In the records below, find the line that contains "its carry. -/" and the line that contains "and the flag. -/". Set down exactly those lines and every line between them, and nothing more.

---------- Dataset

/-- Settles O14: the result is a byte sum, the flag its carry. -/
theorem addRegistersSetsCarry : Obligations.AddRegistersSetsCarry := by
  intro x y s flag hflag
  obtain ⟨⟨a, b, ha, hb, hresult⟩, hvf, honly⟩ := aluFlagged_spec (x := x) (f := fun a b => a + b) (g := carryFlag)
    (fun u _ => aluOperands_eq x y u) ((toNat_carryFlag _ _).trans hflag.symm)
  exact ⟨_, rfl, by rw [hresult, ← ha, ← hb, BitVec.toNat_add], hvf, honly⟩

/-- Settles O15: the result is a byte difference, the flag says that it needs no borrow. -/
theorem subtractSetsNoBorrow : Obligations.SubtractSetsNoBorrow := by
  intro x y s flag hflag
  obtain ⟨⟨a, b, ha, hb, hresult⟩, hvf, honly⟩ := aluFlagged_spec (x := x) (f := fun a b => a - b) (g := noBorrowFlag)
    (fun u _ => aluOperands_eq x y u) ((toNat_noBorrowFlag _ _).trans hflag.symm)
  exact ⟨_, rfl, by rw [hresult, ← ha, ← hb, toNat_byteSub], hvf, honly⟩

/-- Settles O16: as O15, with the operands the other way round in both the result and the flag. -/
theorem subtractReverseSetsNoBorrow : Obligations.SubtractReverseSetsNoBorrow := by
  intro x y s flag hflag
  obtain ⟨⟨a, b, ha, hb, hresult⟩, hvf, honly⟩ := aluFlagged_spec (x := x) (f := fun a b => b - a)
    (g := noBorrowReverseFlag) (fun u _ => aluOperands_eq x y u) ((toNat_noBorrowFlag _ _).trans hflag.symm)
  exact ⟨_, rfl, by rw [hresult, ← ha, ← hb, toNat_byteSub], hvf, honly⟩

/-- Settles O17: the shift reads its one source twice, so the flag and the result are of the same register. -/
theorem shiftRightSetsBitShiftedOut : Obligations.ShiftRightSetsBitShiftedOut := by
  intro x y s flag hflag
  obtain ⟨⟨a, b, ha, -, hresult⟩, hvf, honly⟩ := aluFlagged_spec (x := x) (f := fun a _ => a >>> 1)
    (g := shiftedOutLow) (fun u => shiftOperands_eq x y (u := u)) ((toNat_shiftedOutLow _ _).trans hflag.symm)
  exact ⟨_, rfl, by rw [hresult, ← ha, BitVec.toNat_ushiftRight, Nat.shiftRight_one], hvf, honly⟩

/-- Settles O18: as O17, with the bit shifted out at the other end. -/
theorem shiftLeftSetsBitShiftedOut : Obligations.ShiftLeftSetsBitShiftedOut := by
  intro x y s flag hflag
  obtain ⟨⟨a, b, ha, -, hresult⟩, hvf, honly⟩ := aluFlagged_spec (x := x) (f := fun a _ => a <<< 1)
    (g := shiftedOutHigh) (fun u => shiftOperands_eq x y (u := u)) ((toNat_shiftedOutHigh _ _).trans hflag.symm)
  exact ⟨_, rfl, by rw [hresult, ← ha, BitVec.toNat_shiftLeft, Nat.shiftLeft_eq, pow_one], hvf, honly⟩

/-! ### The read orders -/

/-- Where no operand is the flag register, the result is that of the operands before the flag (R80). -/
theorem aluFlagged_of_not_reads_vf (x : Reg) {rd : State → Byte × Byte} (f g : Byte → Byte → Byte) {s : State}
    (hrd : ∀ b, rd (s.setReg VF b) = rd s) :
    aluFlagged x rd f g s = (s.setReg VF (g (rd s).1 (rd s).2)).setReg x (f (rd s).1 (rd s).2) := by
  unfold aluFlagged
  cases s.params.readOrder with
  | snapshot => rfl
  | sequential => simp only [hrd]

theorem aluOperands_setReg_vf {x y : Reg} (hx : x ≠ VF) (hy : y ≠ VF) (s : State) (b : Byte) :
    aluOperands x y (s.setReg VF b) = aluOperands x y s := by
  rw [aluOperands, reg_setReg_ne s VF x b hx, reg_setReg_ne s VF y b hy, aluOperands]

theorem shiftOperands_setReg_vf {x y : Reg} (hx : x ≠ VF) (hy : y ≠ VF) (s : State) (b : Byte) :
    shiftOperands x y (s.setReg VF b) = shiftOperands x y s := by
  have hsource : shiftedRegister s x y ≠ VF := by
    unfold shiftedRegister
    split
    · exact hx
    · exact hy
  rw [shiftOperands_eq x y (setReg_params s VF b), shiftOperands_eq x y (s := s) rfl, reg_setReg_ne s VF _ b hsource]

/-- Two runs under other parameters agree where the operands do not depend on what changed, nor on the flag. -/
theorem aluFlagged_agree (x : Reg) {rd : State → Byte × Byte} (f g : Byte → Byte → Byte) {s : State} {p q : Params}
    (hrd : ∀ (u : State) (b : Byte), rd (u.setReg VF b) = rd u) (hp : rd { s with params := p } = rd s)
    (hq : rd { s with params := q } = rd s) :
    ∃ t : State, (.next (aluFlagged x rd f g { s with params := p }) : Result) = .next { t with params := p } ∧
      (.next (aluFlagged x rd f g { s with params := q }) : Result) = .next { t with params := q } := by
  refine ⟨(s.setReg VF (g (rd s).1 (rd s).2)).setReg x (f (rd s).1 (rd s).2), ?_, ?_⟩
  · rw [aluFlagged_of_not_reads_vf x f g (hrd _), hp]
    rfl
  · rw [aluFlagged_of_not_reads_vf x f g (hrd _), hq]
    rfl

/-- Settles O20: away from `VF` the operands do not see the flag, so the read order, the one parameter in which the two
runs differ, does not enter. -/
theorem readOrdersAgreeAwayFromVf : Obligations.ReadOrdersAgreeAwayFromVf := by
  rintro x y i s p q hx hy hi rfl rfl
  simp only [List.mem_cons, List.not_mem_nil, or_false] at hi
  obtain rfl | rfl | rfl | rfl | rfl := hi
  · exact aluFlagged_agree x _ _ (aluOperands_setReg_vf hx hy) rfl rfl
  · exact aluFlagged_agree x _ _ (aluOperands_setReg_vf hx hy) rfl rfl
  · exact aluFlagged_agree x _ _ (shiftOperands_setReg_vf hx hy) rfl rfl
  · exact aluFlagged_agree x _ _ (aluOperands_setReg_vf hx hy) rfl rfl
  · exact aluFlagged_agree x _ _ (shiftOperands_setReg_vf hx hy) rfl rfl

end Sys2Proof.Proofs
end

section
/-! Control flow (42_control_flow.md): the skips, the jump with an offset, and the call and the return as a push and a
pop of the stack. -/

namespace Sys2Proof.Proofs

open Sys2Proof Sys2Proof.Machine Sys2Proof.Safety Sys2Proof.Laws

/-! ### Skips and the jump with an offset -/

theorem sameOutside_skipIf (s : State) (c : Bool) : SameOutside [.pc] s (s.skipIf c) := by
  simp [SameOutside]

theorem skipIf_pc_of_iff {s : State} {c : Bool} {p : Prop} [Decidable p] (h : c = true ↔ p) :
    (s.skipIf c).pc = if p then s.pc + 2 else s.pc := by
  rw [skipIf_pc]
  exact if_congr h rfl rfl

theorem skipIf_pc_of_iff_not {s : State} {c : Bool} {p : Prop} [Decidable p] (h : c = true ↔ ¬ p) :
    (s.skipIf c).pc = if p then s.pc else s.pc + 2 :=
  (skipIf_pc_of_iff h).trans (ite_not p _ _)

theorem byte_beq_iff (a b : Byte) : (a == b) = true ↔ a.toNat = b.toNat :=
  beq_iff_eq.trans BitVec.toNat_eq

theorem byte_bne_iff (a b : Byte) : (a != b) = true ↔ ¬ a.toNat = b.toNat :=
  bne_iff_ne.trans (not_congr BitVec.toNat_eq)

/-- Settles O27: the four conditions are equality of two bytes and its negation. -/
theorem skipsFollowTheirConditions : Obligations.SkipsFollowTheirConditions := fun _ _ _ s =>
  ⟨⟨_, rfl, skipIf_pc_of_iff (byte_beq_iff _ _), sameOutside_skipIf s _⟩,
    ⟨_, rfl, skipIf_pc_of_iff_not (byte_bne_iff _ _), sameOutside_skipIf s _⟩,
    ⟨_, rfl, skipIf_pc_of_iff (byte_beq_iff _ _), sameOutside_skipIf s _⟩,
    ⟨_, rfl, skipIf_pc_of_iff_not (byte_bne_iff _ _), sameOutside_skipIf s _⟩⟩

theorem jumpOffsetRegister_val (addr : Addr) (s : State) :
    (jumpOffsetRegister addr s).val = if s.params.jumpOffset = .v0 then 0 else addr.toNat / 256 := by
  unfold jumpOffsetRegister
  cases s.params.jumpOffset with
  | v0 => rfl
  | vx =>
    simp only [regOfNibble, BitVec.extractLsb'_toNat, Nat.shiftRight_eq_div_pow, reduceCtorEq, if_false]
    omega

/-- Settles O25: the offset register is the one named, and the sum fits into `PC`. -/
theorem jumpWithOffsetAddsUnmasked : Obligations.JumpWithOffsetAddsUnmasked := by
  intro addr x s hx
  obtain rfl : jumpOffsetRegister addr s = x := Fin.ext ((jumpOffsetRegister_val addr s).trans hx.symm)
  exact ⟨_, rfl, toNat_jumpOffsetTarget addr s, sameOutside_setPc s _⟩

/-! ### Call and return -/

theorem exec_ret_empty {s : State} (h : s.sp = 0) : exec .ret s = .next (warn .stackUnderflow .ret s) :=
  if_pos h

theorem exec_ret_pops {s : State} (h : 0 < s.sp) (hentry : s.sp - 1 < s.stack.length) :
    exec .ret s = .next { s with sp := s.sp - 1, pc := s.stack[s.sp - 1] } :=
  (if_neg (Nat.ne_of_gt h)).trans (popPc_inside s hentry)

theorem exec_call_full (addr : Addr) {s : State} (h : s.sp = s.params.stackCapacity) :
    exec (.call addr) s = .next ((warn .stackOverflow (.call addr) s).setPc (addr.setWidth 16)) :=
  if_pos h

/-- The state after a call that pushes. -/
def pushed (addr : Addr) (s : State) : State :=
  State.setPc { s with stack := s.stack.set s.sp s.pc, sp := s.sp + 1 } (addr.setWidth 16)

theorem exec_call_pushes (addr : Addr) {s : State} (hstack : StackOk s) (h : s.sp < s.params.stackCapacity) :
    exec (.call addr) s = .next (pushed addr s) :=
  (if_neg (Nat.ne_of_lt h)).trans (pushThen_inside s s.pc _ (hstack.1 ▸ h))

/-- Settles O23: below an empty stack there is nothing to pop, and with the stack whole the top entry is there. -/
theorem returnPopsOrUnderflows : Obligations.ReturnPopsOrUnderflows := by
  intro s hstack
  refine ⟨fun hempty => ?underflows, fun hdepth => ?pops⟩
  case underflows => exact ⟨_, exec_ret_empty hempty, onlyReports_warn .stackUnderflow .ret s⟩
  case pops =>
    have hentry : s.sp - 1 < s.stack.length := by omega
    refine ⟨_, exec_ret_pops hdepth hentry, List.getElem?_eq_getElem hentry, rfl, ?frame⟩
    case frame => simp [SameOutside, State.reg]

--------------------
---------- Dataset

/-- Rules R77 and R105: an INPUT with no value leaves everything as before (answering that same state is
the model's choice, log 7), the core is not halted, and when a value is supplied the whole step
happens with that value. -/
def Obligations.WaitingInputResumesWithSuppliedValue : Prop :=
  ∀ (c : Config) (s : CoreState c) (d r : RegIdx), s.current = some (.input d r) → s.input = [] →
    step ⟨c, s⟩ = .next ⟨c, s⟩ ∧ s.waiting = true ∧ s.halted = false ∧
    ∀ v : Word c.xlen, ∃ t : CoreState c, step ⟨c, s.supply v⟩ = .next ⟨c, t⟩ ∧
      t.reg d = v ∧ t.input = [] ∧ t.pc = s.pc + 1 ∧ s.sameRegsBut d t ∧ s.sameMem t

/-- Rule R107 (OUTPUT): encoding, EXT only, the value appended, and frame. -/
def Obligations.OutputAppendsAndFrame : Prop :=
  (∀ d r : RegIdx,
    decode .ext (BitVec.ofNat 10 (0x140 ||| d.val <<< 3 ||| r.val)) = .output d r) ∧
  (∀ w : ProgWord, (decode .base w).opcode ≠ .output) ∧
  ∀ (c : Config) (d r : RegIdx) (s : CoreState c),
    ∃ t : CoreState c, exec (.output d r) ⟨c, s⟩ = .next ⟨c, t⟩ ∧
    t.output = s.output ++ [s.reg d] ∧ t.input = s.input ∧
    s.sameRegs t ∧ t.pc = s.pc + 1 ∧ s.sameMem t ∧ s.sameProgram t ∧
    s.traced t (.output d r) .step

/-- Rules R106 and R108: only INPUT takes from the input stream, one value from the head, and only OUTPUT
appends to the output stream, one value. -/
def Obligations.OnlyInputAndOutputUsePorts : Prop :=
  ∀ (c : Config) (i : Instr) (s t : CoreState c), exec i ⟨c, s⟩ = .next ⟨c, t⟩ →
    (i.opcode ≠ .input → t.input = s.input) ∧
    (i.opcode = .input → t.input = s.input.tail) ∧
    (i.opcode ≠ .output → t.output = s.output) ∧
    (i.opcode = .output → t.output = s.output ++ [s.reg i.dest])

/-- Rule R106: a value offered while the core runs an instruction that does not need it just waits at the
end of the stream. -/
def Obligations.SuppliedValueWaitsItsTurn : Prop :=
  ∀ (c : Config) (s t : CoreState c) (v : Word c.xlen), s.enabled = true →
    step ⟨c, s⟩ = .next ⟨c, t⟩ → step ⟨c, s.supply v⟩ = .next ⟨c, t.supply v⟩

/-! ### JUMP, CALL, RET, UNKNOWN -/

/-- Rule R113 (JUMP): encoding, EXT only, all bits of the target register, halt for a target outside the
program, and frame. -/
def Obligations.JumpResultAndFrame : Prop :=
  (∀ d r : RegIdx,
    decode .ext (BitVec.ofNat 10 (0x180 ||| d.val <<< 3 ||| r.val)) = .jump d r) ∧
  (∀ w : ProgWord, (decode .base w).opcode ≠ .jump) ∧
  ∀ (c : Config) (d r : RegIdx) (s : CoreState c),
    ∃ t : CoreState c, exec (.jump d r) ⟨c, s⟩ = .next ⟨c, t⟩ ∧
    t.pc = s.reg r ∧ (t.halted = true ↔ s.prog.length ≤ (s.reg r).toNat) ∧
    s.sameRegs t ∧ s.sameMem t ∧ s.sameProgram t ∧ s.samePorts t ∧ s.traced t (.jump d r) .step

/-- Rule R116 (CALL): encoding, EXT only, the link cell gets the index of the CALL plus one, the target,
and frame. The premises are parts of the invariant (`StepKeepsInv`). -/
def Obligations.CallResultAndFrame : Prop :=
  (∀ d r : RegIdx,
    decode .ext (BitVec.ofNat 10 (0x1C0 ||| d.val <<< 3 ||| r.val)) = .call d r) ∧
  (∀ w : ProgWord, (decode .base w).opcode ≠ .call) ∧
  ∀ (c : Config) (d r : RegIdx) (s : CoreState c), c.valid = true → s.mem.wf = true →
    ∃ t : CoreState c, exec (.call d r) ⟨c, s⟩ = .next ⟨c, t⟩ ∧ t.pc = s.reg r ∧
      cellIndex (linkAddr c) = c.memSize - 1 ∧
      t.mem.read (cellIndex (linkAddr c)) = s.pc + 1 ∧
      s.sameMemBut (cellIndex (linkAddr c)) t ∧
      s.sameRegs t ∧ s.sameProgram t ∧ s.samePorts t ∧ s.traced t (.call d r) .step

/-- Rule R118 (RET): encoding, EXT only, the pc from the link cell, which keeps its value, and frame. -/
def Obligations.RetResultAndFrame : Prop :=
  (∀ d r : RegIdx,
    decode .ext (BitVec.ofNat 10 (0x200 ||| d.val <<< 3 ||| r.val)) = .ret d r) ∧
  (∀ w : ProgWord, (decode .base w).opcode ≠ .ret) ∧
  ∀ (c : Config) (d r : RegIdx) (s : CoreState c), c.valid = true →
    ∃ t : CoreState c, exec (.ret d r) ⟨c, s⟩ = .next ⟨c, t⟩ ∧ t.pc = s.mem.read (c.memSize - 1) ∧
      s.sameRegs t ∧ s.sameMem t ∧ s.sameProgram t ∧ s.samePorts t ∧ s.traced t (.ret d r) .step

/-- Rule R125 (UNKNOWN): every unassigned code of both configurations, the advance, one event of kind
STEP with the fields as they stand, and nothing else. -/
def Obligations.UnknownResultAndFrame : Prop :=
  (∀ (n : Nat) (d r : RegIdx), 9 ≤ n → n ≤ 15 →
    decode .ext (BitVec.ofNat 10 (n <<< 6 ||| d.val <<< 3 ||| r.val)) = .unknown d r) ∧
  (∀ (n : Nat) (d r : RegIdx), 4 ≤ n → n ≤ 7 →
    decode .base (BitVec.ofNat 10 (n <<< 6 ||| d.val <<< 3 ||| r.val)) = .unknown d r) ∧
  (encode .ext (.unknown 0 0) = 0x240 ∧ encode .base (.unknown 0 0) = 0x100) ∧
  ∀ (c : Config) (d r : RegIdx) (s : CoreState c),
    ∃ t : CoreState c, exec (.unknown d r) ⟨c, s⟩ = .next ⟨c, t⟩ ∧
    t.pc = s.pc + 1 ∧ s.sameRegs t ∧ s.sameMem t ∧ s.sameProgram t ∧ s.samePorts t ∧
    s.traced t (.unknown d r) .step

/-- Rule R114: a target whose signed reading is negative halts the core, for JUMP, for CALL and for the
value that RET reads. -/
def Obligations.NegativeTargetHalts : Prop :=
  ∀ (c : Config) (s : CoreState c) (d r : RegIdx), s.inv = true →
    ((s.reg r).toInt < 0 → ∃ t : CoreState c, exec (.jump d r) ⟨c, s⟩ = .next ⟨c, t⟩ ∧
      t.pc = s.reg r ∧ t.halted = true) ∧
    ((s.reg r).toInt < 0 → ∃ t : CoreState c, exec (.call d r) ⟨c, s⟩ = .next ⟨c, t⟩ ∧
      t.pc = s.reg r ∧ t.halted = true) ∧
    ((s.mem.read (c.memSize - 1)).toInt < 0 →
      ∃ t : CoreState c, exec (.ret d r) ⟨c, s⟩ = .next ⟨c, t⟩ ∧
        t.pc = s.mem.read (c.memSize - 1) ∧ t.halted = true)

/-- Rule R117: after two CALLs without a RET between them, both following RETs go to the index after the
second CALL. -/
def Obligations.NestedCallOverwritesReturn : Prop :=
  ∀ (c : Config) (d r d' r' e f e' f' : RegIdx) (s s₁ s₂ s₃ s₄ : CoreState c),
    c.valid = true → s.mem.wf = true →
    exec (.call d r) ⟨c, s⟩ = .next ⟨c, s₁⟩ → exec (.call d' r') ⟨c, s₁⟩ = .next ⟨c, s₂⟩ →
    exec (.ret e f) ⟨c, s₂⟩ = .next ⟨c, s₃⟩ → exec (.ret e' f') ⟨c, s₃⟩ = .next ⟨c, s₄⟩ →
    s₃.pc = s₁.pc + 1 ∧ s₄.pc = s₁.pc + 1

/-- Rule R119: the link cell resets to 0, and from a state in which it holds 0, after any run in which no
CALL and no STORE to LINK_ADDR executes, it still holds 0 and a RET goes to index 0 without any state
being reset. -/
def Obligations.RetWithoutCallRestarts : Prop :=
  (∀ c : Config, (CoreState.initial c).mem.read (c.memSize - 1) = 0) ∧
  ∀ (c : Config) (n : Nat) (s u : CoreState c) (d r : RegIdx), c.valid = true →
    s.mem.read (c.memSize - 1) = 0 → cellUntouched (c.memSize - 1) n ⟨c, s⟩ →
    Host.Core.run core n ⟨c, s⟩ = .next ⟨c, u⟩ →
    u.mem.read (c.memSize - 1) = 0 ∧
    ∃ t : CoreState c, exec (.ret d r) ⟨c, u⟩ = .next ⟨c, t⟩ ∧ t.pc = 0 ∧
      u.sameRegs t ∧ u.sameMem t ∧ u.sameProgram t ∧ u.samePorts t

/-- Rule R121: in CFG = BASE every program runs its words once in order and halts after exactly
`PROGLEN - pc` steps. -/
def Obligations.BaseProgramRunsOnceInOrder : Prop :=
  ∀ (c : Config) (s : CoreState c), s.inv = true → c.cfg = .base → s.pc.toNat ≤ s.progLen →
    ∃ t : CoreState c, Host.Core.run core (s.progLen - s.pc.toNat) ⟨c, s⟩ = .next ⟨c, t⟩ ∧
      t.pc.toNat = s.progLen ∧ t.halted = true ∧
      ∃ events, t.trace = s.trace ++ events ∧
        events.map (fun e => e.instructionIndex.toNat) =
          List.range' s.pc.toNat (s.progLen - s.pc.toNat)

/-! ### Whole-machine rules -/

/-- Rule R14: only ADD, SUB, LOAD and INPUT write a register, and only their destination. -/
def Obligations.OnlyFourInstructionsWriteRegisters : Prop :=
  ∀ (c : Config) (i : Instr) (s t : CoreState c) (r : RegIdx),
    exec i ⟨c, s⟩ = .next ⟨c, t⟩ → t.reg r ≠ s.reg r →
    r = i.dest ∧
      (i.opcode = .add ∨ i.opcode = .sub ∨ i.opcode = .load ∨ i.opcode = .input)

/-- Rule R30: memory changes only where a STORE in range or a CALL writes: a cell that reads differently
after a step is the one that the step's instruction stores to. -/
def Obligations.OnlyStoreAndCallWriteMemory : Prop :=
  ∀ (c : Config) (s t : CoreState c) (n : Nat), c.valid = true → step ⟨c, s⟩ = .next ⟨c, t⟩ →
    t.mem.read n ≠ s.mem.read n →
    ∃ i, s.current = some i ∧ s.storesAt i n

--------------------

Solution to this exercise ::
/-- Settles O14: the result is a byte sum, the flag its carry. -/
theorem addRegistersSetsCarry : Obligations.AddRegistersSetsCarry := by
  intro x y s flag hflag
  obtain ⟨⟨a, b, ha, hb, hresult⟩, hvf, honly⟩ := aluFlagged_spec (x := x) (f := fun a b => a + b) (g := carryFlag)
    (fun u _ => aluOperands_eq x y u) ((toNat_carryFlag _ _).trans hflag.symm)
  exact ⟨_, rfl, by rw [hresult, ← ha, ← hb, BitVec.toNat_add], hvf, honly⟩

/-- Settles O15: the result is a byte difference, the flag says that it needs no borrow. -/
theorem subtractSetsNoBorrow : Obligations.SubtractSetsNoBorrow := by
  intro x y s flag hflag
  obtain ⟨⟨a, b, ha, hb, hresult⟩, hvf, honly⟩ := aluFlagged_spec (x := x) (f := fun a b => a - b) (g := noBorrowFlag)
    (fun u _ => aluOperands_eq x y u) ((toNat_noBorrowFlag _ _).trans hflag.symm)
  exact ⟨_, rfl, by rw [hresult, ← ha, ← hb, toNat_byteSub], hvf, honly⟩

/-- Settles O16: as O15, with the operands the other way round in both the result and the flag. -/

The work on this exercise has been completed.